-- ==== Sys2Proof/Certificates/Slice0/Obligations.lean ====
section
/-! DEFINITION. The statements for the provers, from the numbered rules of spec/. -/

namespace Sys2Proof.Claims

open Sys2Proof.Machine

/-- The rest of the stream after the head of a port's stream, where a whole command stood there. -/
def restOf (f : Fetched) : Option (List Byte) :=
  match f with
  | .incomplete => none
  | .illegal _ rest => some rest
  | .instr _ rest => some rest

/-- An opcode R118 leaves unassigned: reserved, or in the custom space. -/
def unassigned (n : Nat) : Prop :=
  n = 0x00 ∨ (0x03 ≤ n ∧ n ≤ 0x0F) ∨ (0x19 ≤ n ∧ n ≤ 0x1F) ∨ (0x21 ≤ n ∧ n ≤ 0x2F) ∨ (0x31 ≤ n ∧ n ≤ 0x3F)
    ∨ (0x43 ≤ n ∧ n ≤ 0xEF) ∨ (0xF0 ≤ n ∧ n ≤ 0xFF)

/-- Sample number `i` (from 0) of the draws left. -/
def sample (e : Env) : Nat → Bool
  | 0 => nextBit e
  | i + 1 => sample (dropBit e) i

/-- The draws left after `i` one-bit draws. -/
def dropBits (e : Env) : Nat → Env
  | 0 => e
  | i + 1 => dropBits (dropBit e) i

/-- A response with no data. -/
def plain (st : Status) (v : Word) : Response := { status := st, value := v, data := [] }

/-- One operation on a stream queue. -/
inductive QueueOp where
  | push (b : List Byte)
  | pop (m : Nat)

/-- A run of queue operations: the queue after it, the bytes its pushes accepted, the bytes its pops returned. -/
def runQueue (cap : Nat) (q : Queue) : List QueueOp → Queue × List Byte × List Byte
  | [] => (q, [], [])
  | .push b :: ops =>
    let r := runQueue cap (queuePush cap q b) ops
    (r.1, b.take (pushCount cap q b.length) ++ r.2.1, r.2.2)
  | .pop m :: ops =>
    let r := runQueue cap (queuePop cap q m) ops
    (r.1, r.2.1, popBytes cap q m ++ r.2.2)

/-- The responses a host port has sent since reset, oldest first. -/
def responses (s : State) (p : Port) : List Response :=
  match p with
  | .ctl => s.ports.ctlOut
  | .rd => s.ports.rdOut
  | .wr => s.ports.wrOut
  | .evt => []

/-- Every data byte the RD port has sent since reset, in order. -/
def readBytesSent (s : State) : List Byte := s.ports.rdOut.flatMap Response.data

/-- `m'` is `m` with exactly the bytes `bs` stored from address `a` on: the same addresses, the bytes read back, every other address unchanged. -/
def Stored (m m' : Memory) (a : Nat) (bs : List Byte) : Prop :=
  m'.map Prod.fst = m.map Prod.fst ∧ (∀ i, (h : i < bs.length) → Memory.read m' (a + i) = some bs[i]) ∧
    ∀ c, (c < a ∨ a + bs.length ≤ c) → Memory.read m' c = Memory.read m c

/-- The bytes `bs` stand in `m` from address `a` on. -/
def Holds (m : Memory) (a : Nat) (bs : List Byte) : Prop :=
  ∀ i, (h : i < bs.length) → Memory.read m (a + i) = some bs[i]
==*==
▶ **Exercise brief**:
Look over the records. Copy the lines that include the word "Memory".

▶ **Output for this task**:
def Stored (m m' : Memory) (a : Nat) (bs : List Byte) : Prop :=
  m'.map Prod.fst = m.map Prod.fst ∧ (∀ i, (h : i < bs.length) → Memory.read m' (a + i) = some bs[i]) ∧
    ∀ c, (c < a ∨ a + bs.length ≤ c) → Memory.read m' c = Memory.read m c
def Holds (m : Memory) (a : Nat) (bs : List Byte) : Prop :=
  ∀ i, (h : i < bs.length) → Memory.read m (a + i) = some bs[i]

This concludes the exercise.